I'm basing my guess that the current behavior is jarring not so much on 
what I personally feel (although even I have accidentally written "= 
text_area" a few times), but on the support questions we get on this 
group. Before 1.5, people asking why their whitespace didn't work was 
about tied with people asking why templates with improper indentation 
didn't render right. Then in 1.5 we added error checking, and whitespace 
questions became most prominent. Just empirically, this is something 
that trips people up. We don't want to force it to be the case that 
everyone has to come to the group when they need to get whitespace to 
work (because of course users never read the manual).
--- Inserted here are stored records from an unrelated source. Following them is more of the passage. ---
/-- The result stroke of a group (R445): its units' result blocks, 128 words each; then the next group starts. -/
def resultStroke (s : State) (n : Nat) (inter : Bool) (q : PlotSeq) : State :=
  let good := (groupUnits q).filter fun u => !(s.stackPlan n).badUnits.contains u
  let s := toUnits (s.untilPs (s.clk.ps + 24000 + 4096 * 128)) n good fun pc m => .pResult pc m inter
  let (failed, unc, chk, s) := (classCtx (s.stack n) inter).foldl (finishUnit n q) ([], 0, false, s)
  let s := updPlot s n q fun y => { y with group := y.group + 1, strokes := y.strokes + 1, uncorr := y.uncorr + unc,
                                           failed := y.failed ++ failed, checkFail := y.checkFail || chk }
  startGroup s n inter { q with group := q.group + 1 }

/-- PLOT_STROKE_END (R445, R446): the stroke under way runs and ends: a work stroke, or the result stroke of a group; then every
refresh that has fallen due in the group's banks is issued. -/
def execPlotStrokeEnd (n : Nat) (ph : List Phys) (s : State) : Host.Outcome State Fault Refusal :=
  let s := purgePlots (loseSeqs (injectAll s ph) n) n true
  match (strokeTurn (s.stack n)).filter fun _ => !engineHeld s n with
  | none => .next s
  | some (inter, q) =>
    let us := groupUnits q
    let s := (us.foldl (refreshFirst · n) s).countChip 0x307 1
    let s := s.updStack n fun x => { x with interRun := if inter then x.interRun + 1 else 0 }
    let s := strikeUnits s n q ph
    let s := if (busyUnits s n inter q).isEmpty then resultStroke s n inter q else workStroke s n inter q
    let s := us.foldl (catchUp · n) (toUnits s n us fun pc _ => .pHold pc)
    .next (purgePlots s n false)

/-- A completed PLOT's status (R449). -/
def plotEnd (q : PlotSeq) : Nat := if q.uncorr != 0 then 0x31 else if q.failed.isEmpty then 0 else 0x30

/-- The signal of a completed PL.ISSUE; false where the deferred list is full (R441, R500). -/
def plotSignal (s : State) (q : PlotSeq) : Bool × State :=
  match q.src, s.job? q.job with
  | .cell c (some k) _ _, some j => if q.failed.isEmpty then addForJob s j k 1 (srcCell c) else (true, s)
  | _, _ => (true, s)

/-- PSTAT to each pseudo-channel of a sequence: its good units return their status words, whose contents no rule gives (log entry 2). -/
def readStatus (s : State) (n : Nat) (us : List Nat) : State :=
  us.foldl (fun s u =>
    let (w, s) := s.fresh
    s.updStack n fun x => { x with unitStatus := sset 0 x.unitStatus u w }) (toUnits s n us fun pc _ => .pStat pc)

/-- PLOT_SEQUENCE_COMPLETE (R447, R449): the sequence at the head of a queue has written every result block. -/
def execPlotSequenceComplete (n : Nat) (s : State) : Host.Outcome State Fault Refusal :=
  let s := purgePlots (loseSeqs s n) n true
  match ([(s.stack n).interQ.head?, (s.stack n).bulkQ.head?].filterMap id).find? fun q => q.started && seqDone q with
  | none => .next s
  | some q =>
    let (sent, s) := plotSignal s q
    if !sent then .next s
    else
      let detail := plotDetail s n ((s.stack n).interQ.any (·.serial == q.serial)) q
      let s := dropPlot (readStatus s n (plotUnitsOf q)) n q
      let s := s.updStack n fun x => { x with doneSeqs := x.doneSeqs ++ [{ q with cancel := false }] }
      match q.src with
      | .desc ring count => match s.hif.descs.find? fun d => d.ring == ring && d.count == count with
        | none => .next s
        | some d =>
          .next (if d.ended then complete s d 0x40 detail
            else if plotEnd q == 0 then completeOk s d 0 detail else complete s d (plotEnd q) detail)
      | .cell _ _ _ _ => .next (if q.failed.isEmpty then s else raisePlot s n q 0x4016 2 [n, q.tag, q.failed.length])

/-! ### PLOT_FENCE (R141, R442) -/

/-- Every sequence of a job queued on a stack up to a serial has completed. -/
def plotClear (s : State) (n job serial : Nat) : Bool :=
  ((s.stack n).bulkQ ++ (s.stack n).interQ).all fun q => q.job != job || decide (serial < q.serial)

/-- Step 2 of PLOT_FENCE: the frames of the completed sequences' results and UPDATE columns go. -/
def plotInvalidate (s : State) (n job serial : Nat) : State :=
  let mine (q : PlotSeq) : Bool := q.job == job && decide (q.serial ≤ serial)
  let s := ((s.stack n).doneSeqs.filter mine).foldl (fun s q => invalidate s n (resultBlocks q ++ seqBlocks s q true)) s
  s.updStack n fun x => { x with doneSeqs := x.doneSeqs.filter fun q => !mine q }

/-- PL.FENCE (R442). -/
def execPlFence (c : Nat) (s : State) : Host.Outcome State Fault Refusal :=
  issue 0x81 c [] s fun x s =>
    let n := bits x.i.opd 3 0
    addFlight s c (.fence n (s.stack n).serial)

/-- PLOT_FENCE (R442): it completes, for every PL.FENCE of the job on the stack whose sequences have completed. -/
def execPlotFence (n job : Nat) (s : State) : Host.Outcome State Fault Refusal :=
  match s.job? job with
  | none => .next s
  | some j =>
    .next ((jobCells j).foldl (fun s c =>
      if (s.cell c).seq.job != job then s
      else match (s.cell c).seq.flight.findSome? fun f => match f with
        | .fence k upto => if k == n && plotClear s n job upto then some upto else none
        | _ => none with
      | none => s
      | some serial =>
        let s := plotInvalidate s n job serial
        settle (s.updSeq c fun q => { q with flight := dropFlight (fun f => decide (f = .fence n serial)) q.flight }) c) s)

/-- The checks of a FENCE of SCOPE 2: its job, and a plotting stack. -/
def fencePlotStatus (s : State) (d : Desc) : Option Nat :=
  let b := d.raw
  let body := num b 0x20 4
  if !headerOk b || dFlag b 10 || dFlag b 11 || body / 256 != 0 || body / 4 % 4 != 0 || !(b.drop 0x24).all (· == 0)
      || fenceStack b < 8 || 11 < fenceStack b then some 0x11
  else jobStatus s d false

/-- The last sequence that a FENCE of SCOPE 2 waits for. -/
def fenceSerial (d : Desc) : Nat := (d.waits.headD (0, 0)).2

/-- A FENCE of SCOPE 2 is over: the sequences of its job up to that one are complete (R141). -/
def plotOver (s : State) (d : Desc) : Bool := plotClear s (fenceStack d.raw) (dJob d.raw) (fenceSerial d)

/-- FENCE, SCOPE 2 (R141), of a ring: PLOT_FENCE of its job on stack STACK, for each that can complete. -/
def execFencePlot (ring : Nat) (ph : List Phys) (s : State) : Host.Outcome State Fault Refusal :=
  let s := injectAll s ph
  .next ((fencesOf s ring 2).foldl (runFence fencePlotStatus plotOver
    fun s d => plotInvalidate s (fenceStack d.raw) (dJob d.raw) (fenceSerial d)) s)

end Sys2Proof.Machine
end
At least, that's 
how I see it.

- Nathan

s.ross wrote:
> DHH raised an interesting point on Rails-Core about PoLS:
>
> http://www.ruby-forum.com/topic/99860#215804
>
> Summarized: PoLS ... holds an assumption of universality that is  
> rarely, if ever, present.
>
> A better elaboration on this is on the Wikipedia article about Ruby  
> (look in the philosophy section):
>
> http://en.wikipedia.org/wiki/Ruby_programming_language
>
> The key question under discussion is that what's unsurprising for me  
> might be surprising for you and vice-versa. Or, to quote Matz,  
> "principle of least surprise is not for you only."
>
> In major part, I'm playing devil's advocate because this same  
> discussion has been had several times and once Nathan or Hampton said  
> use preserve or ~ everyone said, "now I see."
>
> I don't mean to single you out, Irfy, this just happened to be where  
> I jumped in to this thread. It's the concept that Haml's behavior  
> should be like HTML's that I feel needs better examination. If you  
> feel it is unsurprising for Haml to act like HTML in most cases, then  
> I'm not sure you're really accomplishing much that your couldn't with  
> rhtml.
>
> It is surprising -- even jarring -- to use a whitespace-meaningful  
> grammar when most parsing is whitespace-insensitive, yet all of us  
> who have been using Haml do that without question (right?). We,  
> therefore, have to ask: Are all our Surprise-O-Meters calibrated the  
> same?
>
> Just a few thoughts. And, for the record, I'm in favor of using ~ or  
> preserve.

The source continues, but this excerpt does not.